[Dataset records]
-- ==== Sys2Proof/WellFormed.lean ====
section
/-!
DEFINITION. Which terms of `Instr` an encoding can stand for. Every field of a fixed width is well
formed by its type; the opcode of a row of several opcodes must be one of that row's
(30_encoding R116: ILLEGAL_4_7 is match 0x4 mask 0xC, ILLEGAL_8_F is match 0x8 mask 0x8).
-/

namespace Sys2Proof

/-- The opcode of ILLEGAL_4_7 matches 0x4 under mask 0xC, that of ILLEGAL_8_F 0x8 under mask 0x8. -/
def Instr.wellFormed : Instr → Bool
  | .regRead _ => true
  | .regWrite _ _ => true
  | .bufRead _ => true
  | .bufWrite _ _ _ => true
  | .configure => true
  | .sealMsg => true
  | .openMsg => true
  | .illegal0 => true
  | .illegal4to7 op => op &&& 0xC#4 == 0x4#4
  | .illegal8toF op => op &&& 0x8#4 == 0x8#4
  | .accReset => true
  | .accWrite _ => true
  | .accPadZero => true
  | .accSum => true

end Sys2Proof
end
==
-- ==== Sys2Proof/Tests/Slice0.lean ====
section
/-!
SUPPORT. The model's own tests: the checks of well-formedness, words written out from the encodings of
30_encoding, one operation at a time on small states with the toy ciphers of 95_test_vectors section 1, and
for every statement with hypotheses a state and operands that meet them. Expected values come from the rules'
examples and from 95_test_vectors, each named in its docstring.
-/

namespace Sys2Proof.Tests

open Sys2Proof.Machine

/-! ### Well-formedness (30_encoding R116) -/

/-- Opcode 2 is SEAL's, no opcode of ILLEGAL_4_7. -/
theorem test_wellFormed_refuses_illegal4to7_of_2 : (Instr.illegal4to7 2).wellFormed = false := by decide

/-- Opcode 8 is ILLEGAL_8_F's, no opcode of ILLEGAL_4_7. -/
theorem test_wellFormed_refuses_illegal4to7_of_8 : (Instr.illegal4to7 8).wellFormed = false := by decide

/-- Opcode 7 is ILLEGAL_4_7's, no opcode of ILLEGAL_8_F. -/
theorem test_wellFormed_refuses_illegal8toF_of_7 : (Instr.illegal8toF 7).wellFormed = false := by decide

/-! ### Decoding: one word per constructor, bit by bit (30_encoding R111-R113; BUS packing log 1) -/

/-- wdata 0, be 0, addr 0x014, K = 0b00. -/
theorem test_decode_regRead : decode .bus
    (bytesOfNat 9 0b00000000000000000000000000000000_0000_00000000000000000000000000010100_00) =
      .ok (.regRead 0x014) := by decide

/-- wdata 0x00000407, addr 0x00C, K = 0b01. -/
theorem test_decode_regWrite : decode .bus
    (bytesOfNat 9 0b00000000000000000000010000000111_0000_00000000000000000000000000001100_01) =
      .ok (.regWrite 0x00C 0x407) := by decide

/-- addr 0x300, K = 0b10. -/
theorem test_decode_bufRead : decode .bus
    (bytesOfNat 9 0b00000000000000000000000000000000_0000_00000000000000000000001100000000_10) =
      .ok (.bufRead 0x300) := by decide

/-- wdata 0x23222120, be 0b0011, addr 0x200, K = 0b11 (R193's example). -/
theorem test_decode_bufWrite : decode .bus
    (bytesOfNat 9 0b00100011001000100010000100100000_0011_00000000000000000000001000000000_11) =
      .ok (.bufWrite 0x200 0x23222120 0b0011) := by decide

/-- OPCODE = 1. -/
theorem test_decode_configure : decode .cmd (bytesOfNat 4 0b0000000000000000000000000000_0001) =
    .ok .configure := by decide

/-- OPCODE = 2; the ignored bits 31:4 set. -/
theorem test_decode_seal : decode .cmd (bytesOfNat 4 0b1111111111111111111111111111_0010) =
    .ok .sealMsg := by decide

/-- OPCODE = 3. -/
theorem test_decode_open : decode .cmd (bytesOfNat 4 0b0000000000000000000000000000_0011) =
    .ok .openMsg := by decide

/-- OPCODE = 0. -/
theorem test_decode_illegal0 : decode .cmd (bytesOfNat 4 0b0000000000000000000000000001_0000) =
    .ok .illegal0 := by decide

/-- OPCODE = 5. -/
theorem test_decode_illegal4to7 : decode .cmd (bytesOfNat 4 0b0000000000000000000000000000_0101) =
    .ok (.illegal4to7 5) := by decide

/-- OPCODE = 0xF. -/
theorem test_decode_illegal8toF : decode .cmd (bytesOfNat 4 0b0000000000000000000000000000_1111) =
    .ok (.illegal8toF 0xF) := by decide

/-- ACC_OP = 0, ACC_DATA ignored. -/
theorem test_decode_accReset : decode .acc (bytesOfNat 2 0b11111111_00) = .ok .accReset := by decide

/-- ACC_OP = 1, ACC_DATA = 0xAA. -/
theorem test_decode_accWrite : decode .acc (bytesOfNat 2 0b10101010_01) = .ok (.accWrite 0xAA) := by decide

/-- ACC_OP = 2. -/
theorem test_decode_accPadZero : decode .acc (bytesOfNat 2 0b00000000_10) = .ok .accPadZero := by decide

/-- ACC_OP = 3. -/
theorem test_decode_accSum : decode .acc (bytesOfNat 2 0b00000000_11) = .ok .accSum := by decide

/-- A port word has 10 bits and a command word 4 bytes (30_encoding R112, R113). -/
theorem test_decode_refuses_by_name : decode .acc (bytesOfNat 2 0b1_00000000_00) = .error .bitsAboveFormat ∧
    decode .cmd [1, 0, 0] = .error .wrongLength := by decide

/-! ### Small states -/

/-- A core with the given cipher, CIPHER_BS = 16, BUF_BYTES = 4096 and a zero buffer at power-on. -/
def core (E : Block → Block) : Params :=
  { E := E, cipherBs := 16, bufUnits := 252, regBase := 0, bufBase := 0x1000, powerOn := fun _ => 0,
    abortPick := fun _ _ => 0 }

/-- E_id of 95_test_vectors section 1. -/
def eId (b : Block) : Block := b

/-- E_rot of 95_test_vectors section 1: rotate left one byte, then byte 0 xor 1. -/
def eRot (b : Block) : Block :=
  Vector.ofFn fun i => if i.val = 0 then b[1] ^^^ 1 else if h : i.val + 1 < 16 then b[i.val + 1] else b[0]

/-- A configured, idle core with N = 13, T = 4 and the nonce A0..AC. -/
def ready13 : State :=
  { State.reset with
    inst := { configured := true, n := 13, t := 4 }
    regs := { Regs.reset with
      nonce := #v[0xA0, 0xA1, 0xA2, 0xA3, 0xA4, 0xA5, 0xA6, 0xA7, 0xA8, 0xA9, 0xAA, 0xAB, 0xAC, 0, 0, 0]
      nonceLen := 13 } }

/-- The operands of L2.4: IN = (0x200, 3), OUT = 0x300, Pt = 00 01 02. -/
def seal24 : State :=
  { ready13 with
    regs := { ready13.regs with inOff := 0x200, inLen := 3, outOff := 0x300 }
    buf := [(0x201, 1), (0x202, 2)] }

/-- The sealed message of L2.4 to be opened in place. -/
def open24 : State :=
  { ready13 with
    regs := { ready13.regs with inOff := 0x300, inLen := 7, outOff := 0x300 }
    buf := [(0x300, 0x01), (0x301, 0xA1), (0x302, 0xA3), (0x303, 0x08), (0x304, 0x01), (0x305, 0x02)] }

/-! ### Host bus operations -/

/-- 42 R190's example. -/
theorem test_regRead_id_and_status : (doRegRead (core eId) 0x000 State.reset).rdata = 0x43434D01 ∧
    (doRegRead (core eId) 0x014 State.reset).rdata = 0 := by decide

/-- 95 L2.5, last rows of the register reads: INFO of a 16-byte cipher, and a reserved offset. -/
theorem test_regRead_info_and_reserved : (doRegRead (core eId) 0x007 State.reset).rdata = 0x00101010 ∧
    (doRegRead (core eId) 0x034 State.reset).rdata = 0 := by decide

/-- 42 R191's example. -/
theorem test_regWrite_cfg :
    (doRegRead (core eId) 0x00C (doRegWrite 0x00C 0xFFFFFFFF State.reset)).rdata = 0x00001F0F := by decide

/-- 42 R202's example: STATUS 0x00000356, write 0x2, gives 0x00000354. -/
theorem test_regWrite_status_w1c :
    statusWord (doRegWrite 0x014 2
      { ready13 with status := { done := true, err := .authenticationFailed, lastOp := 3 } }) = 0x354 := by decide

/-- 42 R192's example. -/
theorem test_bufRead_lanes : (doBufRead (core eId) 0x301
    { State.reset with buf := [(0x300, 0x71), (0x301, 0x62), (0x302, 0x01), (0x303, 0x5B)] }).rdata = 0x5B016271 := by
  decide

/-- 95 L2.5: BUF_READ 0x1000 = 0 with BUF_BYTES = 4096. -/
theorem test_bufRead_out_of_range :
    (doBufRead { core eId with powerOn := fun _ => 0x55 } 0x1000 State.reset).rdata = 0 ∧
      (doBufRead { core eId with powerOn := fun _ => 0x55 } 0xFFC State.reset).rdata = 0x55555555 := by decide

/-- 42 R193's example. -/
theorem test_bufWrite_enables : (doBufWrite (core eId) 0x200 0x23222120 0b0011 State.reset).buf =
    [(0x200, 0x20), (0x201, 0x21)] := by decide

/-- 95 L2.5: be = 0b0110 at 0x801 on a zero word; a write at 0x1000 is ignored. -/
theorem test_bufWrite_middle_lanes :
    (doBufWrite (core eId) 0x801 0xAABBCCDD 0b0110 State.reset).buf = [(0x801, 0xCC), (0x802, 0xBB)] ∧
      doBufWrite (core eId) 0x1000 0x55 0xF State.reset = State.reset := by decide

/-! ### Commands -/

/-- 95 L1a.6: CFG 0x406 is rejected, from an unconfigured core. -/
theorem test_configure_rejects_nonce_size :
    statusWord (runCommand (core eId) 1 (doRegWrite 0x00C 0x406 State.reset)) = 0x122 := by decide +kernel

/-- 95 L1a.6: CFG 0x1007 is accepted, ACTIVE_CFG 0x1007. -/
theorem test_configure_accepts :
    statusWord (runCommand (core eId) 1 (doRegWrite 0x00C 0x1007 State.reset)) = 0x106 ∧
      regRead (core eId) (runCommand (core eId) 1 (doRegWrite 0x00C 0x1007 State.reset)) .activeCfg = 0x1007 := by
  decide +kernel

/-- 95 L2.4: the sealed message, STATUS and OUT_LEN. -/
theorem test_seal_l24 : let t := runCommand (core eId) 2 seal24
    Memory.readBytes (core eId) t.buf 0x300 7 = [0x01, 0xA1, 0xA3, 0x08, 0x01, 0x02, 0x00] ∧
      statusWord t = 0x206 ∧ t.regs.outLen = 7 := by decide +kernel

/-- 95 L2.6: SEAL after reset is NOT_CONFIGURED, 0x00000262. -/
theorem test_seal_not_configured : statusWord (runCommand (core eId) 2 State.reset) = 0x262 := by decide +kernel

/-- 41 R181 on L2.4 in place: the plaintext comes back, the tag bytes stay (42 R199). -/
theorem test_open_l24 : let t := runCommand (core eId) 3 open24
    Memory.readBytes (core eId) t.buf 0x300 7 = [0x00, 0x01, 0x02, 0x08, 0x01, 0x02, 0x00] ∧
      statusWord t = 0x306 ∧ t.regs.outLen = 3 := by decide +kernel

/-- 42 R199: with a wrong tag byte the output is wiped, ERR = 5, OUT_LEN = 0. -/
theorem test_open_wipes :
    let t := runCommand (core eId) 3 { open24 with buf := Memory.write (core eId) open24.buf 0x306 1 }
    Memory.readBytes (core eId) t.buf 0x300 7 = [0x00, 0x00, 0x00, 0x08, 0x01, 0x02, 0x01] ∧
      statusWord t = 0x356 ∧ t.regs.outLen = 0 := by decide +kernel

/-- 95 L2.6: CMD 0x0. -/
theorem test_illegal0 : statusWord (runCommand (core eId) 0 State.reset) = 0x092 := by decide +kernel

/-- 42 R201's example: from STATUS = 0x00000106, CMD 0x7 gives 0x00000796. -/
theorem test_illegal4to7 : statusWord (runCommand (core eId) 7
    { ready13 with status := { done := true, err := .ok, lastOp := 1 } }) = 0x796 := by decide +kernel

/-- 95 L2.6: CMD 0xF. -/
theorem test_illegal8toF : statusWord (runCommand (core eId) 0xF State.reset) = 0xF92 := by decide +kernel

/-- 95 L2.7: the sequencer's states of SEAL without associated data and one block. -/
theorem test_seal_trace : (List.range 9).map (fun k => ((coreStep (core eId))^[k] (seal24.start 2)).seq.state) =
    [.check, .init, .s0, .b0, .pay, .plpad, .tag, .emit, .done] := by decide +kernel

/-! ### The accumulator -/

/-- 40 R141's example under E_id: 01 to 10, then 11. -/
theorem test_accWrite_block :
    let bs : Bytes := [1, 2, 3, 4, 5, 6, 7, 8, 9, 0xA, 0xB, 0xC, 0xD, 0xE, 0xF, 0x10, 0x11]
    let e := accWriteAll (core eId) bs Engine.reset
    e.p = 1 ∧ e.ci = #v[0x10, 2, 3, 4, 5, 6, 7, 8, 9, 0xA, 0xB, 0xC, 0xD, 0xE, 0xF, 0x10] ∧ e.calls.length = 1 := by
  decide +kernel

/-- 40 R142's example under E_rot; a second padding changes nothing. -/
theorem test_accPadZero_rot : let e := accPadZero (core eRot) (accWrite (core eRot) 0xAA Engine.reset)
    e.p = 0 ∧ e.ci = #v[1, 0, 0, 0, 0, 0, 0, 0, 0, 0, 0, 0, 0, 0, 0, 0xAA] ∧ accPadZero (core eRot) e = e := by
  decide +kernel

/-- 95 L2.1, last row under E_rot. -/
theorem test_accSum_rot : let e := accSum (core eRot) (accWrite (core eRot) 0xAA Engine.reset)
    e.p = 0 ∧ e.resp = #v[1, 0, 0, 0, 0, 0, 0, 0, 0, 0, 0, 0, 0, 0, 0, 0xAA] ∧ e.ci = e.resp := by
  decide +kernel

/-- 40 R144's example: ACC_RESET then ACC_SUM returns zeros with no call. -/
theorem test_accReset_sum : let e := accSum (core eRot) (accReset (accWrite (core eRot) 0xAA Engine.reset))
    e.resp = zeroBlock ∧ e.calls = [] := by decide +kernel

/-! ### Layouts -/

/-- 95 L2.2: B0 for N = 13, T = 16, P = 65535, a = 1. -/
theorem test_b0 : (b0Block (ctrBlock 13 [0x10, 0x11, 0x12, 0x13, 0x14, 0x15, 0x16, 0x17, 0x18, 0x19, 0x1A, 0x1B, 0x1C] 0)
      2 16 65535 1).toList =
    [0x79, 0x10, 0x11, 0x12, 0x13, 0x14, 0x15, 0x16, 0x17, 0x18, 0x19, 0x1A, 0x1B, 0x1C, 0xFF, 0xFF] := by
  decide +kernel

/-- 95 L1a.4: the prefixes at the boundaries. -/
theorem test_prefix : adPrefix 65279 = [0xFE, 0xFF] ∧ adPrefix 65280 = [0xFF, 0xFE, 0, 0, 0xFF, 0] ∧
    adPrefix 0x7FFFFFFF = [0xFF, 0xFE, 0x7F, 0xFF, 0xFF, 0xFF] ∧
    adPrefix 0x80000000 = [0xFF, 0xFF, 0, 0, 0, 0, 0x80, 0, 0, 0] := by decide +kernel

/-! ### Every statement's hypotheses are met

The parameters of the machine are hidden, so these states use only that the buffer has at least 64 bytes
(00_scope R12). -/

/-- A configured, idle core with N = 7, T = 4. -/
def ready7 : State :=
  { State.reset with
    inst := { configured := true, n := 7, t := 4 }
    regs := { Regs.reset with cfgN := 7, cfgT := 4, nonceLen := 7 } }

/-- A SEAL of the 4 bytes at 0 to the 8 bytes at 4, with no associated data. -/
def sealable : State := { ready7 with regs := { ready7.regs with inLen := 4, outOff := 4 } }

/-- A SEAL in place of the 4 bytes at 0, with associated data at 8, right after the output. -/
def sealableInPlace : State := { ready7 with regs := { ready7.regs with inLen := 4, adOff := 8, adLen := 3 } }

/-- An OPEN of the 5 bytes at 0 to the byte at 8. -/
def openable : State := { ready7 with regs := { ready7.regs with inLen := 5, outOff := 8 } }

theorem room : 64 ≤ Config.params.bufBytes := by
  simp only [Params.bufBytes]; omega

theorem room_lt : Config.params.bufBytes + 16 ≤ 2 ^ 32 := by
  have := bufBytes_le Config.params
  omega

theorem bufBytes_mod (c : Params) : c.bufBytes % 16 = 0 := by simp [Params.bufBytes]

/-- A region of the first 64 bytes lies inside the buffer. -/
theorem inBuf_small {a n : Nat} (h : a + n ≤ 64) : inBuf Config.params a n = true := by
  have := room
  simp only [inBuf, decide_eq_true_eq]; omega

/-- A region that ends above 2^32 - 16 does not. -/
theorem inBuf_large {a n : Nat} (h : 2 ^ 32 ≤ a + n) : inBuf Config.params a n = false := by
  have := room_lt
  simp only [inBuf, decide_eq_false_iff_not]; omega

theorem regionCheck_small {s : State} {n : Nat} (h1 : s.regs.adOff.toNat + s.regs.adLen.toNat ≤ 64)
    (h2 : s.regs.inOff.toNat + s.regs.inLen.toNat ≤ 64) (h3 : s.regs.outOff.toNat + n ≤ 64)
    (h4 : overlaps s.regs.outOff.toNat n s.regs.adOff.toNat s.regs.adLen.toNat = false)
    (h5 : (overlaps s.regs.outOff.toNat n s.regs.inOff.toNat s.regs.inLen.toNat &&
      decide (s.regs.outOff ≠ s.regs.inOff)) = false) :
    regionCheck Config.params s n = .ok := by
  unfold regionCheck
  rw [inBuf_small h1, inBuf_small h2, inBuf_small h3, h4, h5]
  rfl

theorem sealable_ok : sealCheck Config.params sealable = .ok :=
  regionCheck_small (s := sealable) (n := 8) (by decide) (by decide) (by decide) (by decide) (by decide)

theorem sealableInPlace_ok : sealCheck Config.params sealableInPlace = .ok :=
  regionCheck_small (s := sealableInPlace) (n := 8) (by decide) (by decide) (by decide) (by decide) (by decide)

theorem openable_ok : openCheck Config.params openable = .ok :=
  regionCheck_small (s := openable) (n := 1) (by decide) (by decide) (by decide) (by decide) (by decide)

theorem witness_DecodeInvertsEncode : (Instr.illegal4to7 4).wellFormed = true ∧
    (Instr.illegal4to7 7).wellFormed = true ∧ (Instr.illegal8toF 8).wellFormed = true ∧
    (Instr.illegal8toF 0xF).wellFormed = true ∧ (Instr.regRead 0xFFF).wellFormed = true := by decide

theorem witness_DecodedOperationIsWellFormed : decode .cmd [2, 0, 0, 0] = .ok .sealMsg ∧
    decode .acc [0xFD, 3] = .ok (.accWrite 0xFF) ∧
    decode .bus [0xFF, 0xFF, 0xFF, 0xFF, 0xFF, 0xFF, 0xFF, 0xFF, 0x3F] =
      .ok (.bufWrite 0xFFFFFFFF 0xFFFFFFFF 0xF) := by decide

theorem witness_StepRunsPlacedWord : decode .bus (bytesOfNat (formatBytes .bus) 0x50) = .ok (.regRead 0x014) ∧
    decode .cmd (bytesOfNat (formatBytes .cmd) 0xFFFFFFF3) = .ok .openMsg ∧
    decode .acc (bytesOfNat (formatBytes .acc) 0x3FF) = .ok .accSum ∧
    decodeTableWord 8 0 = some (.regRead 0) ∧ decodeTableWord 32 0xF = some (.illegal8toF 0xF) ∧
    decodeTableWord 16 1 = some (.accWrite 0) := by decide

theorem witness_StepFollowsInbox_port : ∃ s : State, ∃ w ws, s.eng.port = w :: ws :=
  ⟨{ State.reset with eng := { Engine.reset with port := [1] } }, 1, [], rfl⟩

= TASK TO COMPLETE =
Check every line of the records, and copy the ones that hold the word "sealMsg".

= FINISHED TASK =
  | .sealMsg => true
    .ok .sealMsg := by decide
theorem witness_DecodedOperationIsWellFormed : decode .cmd [2, 0, 0, 0] = .ok .sealMsg ∧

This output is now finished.